Will I be able to make my money last? – A primary concern of most business owners is losing their main source of income. Many are also concerned about the size of their pension pot, with research last year suggesting 45% of small business owners are expecting to outlive their retirement funds[iii].

It’s therefore essential to understand how much money from the sale is needed to achieve all their plans, especially if they are relying on this to fund their retirement. Cashflow modelling forms an integral part of this process, as it can help business owners understand where they are and better visualise the future.
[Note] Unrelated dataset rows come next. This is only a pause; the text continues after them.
/-- Settles O21: each shift writes the registers of its body alone. -/
theorem shiftsWriteFlagThenShift : Obligations.ShiftsWriteFlagThenShift := fun x l s =>
  ⟨⟨decode_of_encode_eq rfl (wordXMN_eq 0x8 x l 6).symm, (shrBody x s).v, exec_shr x l s, shrBody_spec x s⟩,
    ⟨decode_of_encode_eq rfl (wordXMN_eq 0x8 x l 0xE).symm, (shlBody x s).v, exec_shl x l s, shlBody_spec x s⟩⟩

/-! ### Random -/

theorem drawnByte_lt {nn : Byte} (hn : nn ≠ 0) (s : State) : (drawnByte nn s).toNat < nn.toNat := by
  have hpos : 0 < nn.toNat := Nat.pos_of_ne_zero fun h => hn (BitVec.eq_of_toNat_eq h)
  rw [drawnByte, BitVec.toNat_ofNat]
  exact (Nat.mod_le _ _).trans_lt (Nat.mod_lt _ hpos)

/-- RND with an empty range (R131, R218). -/
theorem exec_rnd_zero (x : RegIdx) (s : State) :
    exec (.rnd x 0) s = .next (s.faulted (.randomModulusZero 0) (some (encode (.rnd x 0)))) :=
  attempt_error (body := rndBody x 0) (if_pos rfl)

/-- RND with a range makes one draw. -/
theorem exec_rnd_ok (x : RegIdx) {nn : Byte} (hn : nn ≠ 0) (s : State) :
    exec (.rnd x nn) s =
      .next { s with pc := s.pc + 2, v := s.v.set x.val (drawnByte nn s), draws := s.draws + 1 } :=
  attempt_ok (if_neg hn)

/-- Settles O22: the two sides of the test for `nn = 0` have their equations, and a draw lies in its range. -/
theorem rndDrawsBelowImmediate : Obligations.RndDrawsBelowImmediate := by
  have henc (x : RegIdx) (nn : Byte) : encode (.rnd x nn) = wordXNN 0xC x.val nn.toNat := (wordXNN_eq 0xC x nn).symm
  exact ⟨fun x nn => decode_of_encode_eq rfl (henc x nn), fun x s => henc x 0 ▸ exec_rnd_zero x s,
    fun x nn s hn => ⟨drawnByte nn s, s.draws + 1, drawnByte_lt hn s, exec_rnd_ok x hn s⟩⟩

end Sys2Proof.Machine
end

section
/-! Keypad and timers (42_keypad_timers.md): the key tests, the wait of GETK, the timer instructions, and what every
operation of the host keeps.

KEYD and KEYU are one test with two senses (`keyTest`). GETK has one equation for each transition of R156, and the
statements about several steps cite those. -/

namespace Sys2Proof.Machine

/-! ### The key tests -/

/-- The execute phase of KEYD and KEYU: skip when the key named by `V[x]` is as `want` says (R150, R151). -/
def keyTest (want : Bool → Bool) (x : RegIdx) (s : State) : Except Fault State :=
  (keyOperand x s).map fun k => s.skipIf (want (s.keyAt k))

theorem keydBody_eq (x : RegIdx) : keydBody x = keyTest id x := by
  funext s
  rw [keydBody, keyTest]
  cases keyOperand x s <;> rfl

theorem keyuBody_eq (x : RegIdx) : keyuBody x = keyTest not x := by
  funext s
  rw [keyuBody, keyTest]
  cases keyOperand x s <;> rfl

theorem exec_keyd (x : RegIdx) (s : State) : exec (.keyd x) s = attempt (.keyd x) (keyTest id x) s :=
  keydBody_eq x ▸ rfl

theorem exec_keyu (x : RegIdx) (s : State) : exec (.keyu x) s = attempt (.keyu x) (keyTest not x) s :=
  keyuBody_eq x ▸ rfl

section KeyTest
variable {want : Bool → Bool} {x : RegIdx} {s : State} (i : Instr)

/-- A register that names no key (R216). -/
theorem attempt_keyTest_error (h : 15 < (s.getV x).toNat) :
    attempt i (keyTest want x) s = .next (s.faulted (.keyIndexOutOfRange (s.getV x)) (some (encode i))) :=
  attempt_error (by rw [keyTest, keyOperand_error (s := s.advancePc) h]; rfl)

/-- A register that names the key `k`. -/
theorem attempt_keyTest_ok {k : RegIdx} (h : (s.getV x).toNat = k.val) :
    attempt i (keyTest want x) s =
      .next { s with pc := if want s.keys[k.val] = true then s.pc + 4 else s.pc + 2 } := by
  have hle : (s.getV x).toNat ≤ 15 := by omega
  apply attempt_ok
  rw [keyTest, keyOperand_ok (s := s.advancePc) hle, advancePc_getV, h]
  simp only [Except.map, advancePc_keyAt, keyAt_of_lt s k.isLt, skipIf_advancePc]

end KeyTest

/-- Settles O23: the two instructions are one key test in two senses. -/
theorem keyTestsSkipOnKeyState : Obligations.KeyTestsSkipOnKeyState := by
  have hd (x : RegIdx) : encode (.keyd x) = wordXNN 0xE x.val 0x9E := (wordXNN_eq 0xE x 0x9E).symm
  have hu (x : RegIdx) : encode (.keyu x) = wordXNN 0xE x.val 0xA1 := (wordXNN_eq 0xE x 0xA1).symm
  refine ⟨fun x => ⟨decode_of_encode_eq rfl (hd x), decode_of_encode_eq rfl (hu x)⟩, fun x s h => ⟨?_, ?_⟩,
    fun x k s h => ⟨?_, ?_⟩⟩
  · rw [exec_keyd, attempt_keyTest_error _ h, hd]
  · rw [exec_keyu, attempt_keyTest_error _ h, hu]
  · rw [exec_keyd, attempt_keyTest_ok _ h, id]
  · rw [exec_keyu, attempt_keyTest_ok _ h]
    cases s.keys[k.val] <;> rfl

/-! ### GETK: the four transitions -/

/-- The state of a GETK Vx that has latched the key `k`: ARMED (R155). -/
def State.latched (s : State) (x k : RegIdx) : State :=
  { s with v := s.v.set x.val (BitVec.ofNat 8 k.val), waitingRelease := true, blocked := true }

/-- A latched key fits its register. -/
theorem latched_getV_toNat (s : State) (x k : RegIdx) : ((s.latched x k).getV x).toNat = k.val := by
  rw [State.getV, State.latched, Vector.getElem_set_self, BitVec.toNat_ofNat]
  omega

section Getk
variable {x k : RegIdx} {s : State}

theorem exec_getk_unlatched (hw : s.waitingRelease = false) : exec (.getk x) s = .next (getkIdle x s.advancePc) :=
  congrArg Host.Outcome.next (if_neg (Bool.eq_false_iff.1 hw))

theorem exec_getk_latched (hw : s.waitingRelease = true) : exec (.getk x) s = .next (getkArmed x s.advancePc) :=
  congrArg Host.Outcome.next (if_pos hw)

/-- The latched key is read from `V[x]` (R47). -/
theorem keyAt_latched (hv : (s.getV x).toNat = k.val) : s.keyAt (s.getV x).toNat = s.keys[k.val] := by
  rw [hv, keyAt_of_lt s k.isLt]

/-- IDLE_WAIT with no key pressed stays (R156). -/
theorem exec_getk_noKey (hw : s.waitingRelease = false) (hk : ∀ j : RegIdx, s.keys[j.val] = false) :
    exec (.getk x) s = .next { s with blocked := true } := by
  have hnone : lowestPressed s.advancePc = none := lowestPressed_none hk
  rw [exec_getk_unlatched hw, getkIdle, hnone]
  simp only [State.repeatInstr, State.advancePc, add_two_sub_two]

/-- IDLE_WAIT with `k` the lowest pressed key latches it (R156). -/
theorem exec_getk_latches (hw : s.waitingRelease = false) (hk : s.keys[k.val] = true)
    (hlow : ∀ j : RegIdx, j < k → s.keys[j.val] = false) :
    exec (.getk x) s = .next (s.latched x k) := by
  have hsome : lowestPressed s.advancePc = some k := lowestPressed_some hk hlow
  rw [exec_getk_unlatched hw, getkIdle, hsome]
  simp only [State.repeatInstr, State.setV, State.advancePc, add_two_sub_two, State.latched]

/-- ARMED with the latched key held stays (R156). -/
theorem exec_getk_held (hw : s.waitingRelease = true) (hv : (s.getV x).toNat = k.val) (hk : s.keys[k.val] = true) :
    exec (.getk x) s = .next s := by
  have hkey : s.keyAt (s.getV x).toNat = true := (keyAt_latched hv).trans hk
  rw [exec_getk_latched hw, getkArmed, advancePc_keyAt, advancePc_getV, if_pos hkey]
  simp only [State.repeatInstr, State.advancePc, add_two_sub_two]

/-- ARMED with the latched key released completes (R156). -/
theorem exec_getk_released (hw : s.waitingRelease = true) (hv : (s.getV x).toNat = k.val)
    (hk : s.keys[k.val] = false) :
    exec (.getk x) s = .next { s with pc := s.pc + 2, waitingRelease := false, blocked := false } := by
  have hkey : s.keyAt (s.getV x).toNat = false := (keyAt_latched hv).trans hk
  rw [exec_getk_latched hw, getkArmed, advancePc_keyAt, advancePc_getV, if_neg (Bool.eq_false_iff.1 hkey)]
  rfl

end Getk

/-- Settles O24: one equation for each transition. -/
theorem getkTransitions : Obligations.GetkTransitions :=
  ⟨fun x => decode_of_encode_eq rfl (wordXNN_eq 0xF x 0x0A).symm, fun _ _ => exec_getk_noKey,
    fun _ _ _ => exec_getk_latches, fun _ _ _ => exec_getk_held, fun _ _ _ => exec_getk_released⟩

/-! ### GETK over several steps -/

/-- A step that leaves the core running returns `Ok` (R227). -/
theorem stepResult_ok {s t : State} (hs : s.halted = false) (h : step s = .next t) (ht : t.halted = false) :
    stepResult s = .ok := by
  rw [stepResult, h, resultOf, if_neg (Bool.eq_false_iff.1 hs)]
  simp only [ht]

/-- An unlatched GETK with no key pressed sets `blocked` alone, and its step returns `Ok`. -/
theorem step_getk_noKey {x : RegIdx} {s : State} (hr : s.runsNext (.getk x)) (hw : s.waitingRelease = false)
    (hk : ∀ j : RegIdx, s.keys[j.val] = false) :
    step s = .next { s with blocked := true } ∧ stepResult s = .ok := by
  have hh : s.halted = false := hr.1
  have h : step s = .next { s with blocked := true } := (step_of_runsNext hr).trans (exec_getk_noKey hw hk)
  exact ⟨h, stepResult_ok hh h hh⟩

/-- A step of the model is the first step of a run of the core. -/
theorem run_succ {n : Nat} {s t : State} (h : step s = .next t) :
    Host.Core.run Sys2Proof.core (n + 1) s = Host.Core.run Sys2Proof.core n t := by
  have hc : Sys2Proof.core.step s = .next t := h
  simp only [Host.Core.run, hc]

/-- A core whose step returns `Ok` and changes nothing stays as it is for any number of steps. -/
theorem run_of_step_self {s : State} (h : step s = .next s) (hok : stepResult s = .ok) (n : Nat) :
    SafeRun n s ∧
      Host.Core.run Sys2Proof.core n s = (Host.Outcome.next s : Host.Outcome State Fault Refusal) := by
  induction n with
  | zero => exact ⟨trivial, rfl⟩
  | succ n ih =>
    obtain ⟨hsafe, hrun⟩ := ih
    exact ⟨⟨hok, s, h, hsafe⟩, (run_succ h).trans hrun⟩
Once it’s established that a sale is viable, the initial pre-sale stage is all about getting the business in the right shape, so it is sensible to engage a solicitor to ensure that their Articles of Association are up-to-date, employment contracts are in place and any health implications that could affect the seller are considered.


How will the sale of my business impact my tax position?

Moving onto the selling stage, it’s important, prior to the sale, to ensure that all relevant tax allowances are used, so for example consider maximising pension contributions and carrying forward any contributions that exceed the annual allowance and still benefit from tax relief. This may be an opportunity to reduce cash held on the balance sheet.

Once all exit taxes have been covered, business owners make the transition from the world of Corporate Tax to Personal Tax. Matters such as inter-spouse exemptions and Inheritance Tax (IHT) will need to be considered.

Can I take care of my loved ones and live the kind of retirement I would like?

Finally, in the post-sale stage it’s vital to structure investable capital to maximise the opportunity to provide the level of income required to maintain a client’s desired lifestyle. One key element of this is establishing attitude to risk. The appropriate approach to risk in respect of invested capital in retirement may well be quite different from the approach taken when building their business.  Cashflow modelling will support this part of the journey too. Ongoing financial advice in retirement will also be important, to constantly fine-tune plans to address changes in circumstances, legislation, and investment markets, which must be considered, year on year.

Duncan adds, “One of the commonest business sale pitfalls is not planning far enough ahead. Taking a forward-looking approach will help business owners understand what is possible and to proactively bring about the sort of retirement they want, at the time of their choosing.”

“They shouldn’t do this alone and our collaboration with solicitors and other professional specialists is vital to work through the stages, ensuring the very best outcome for their retirement.”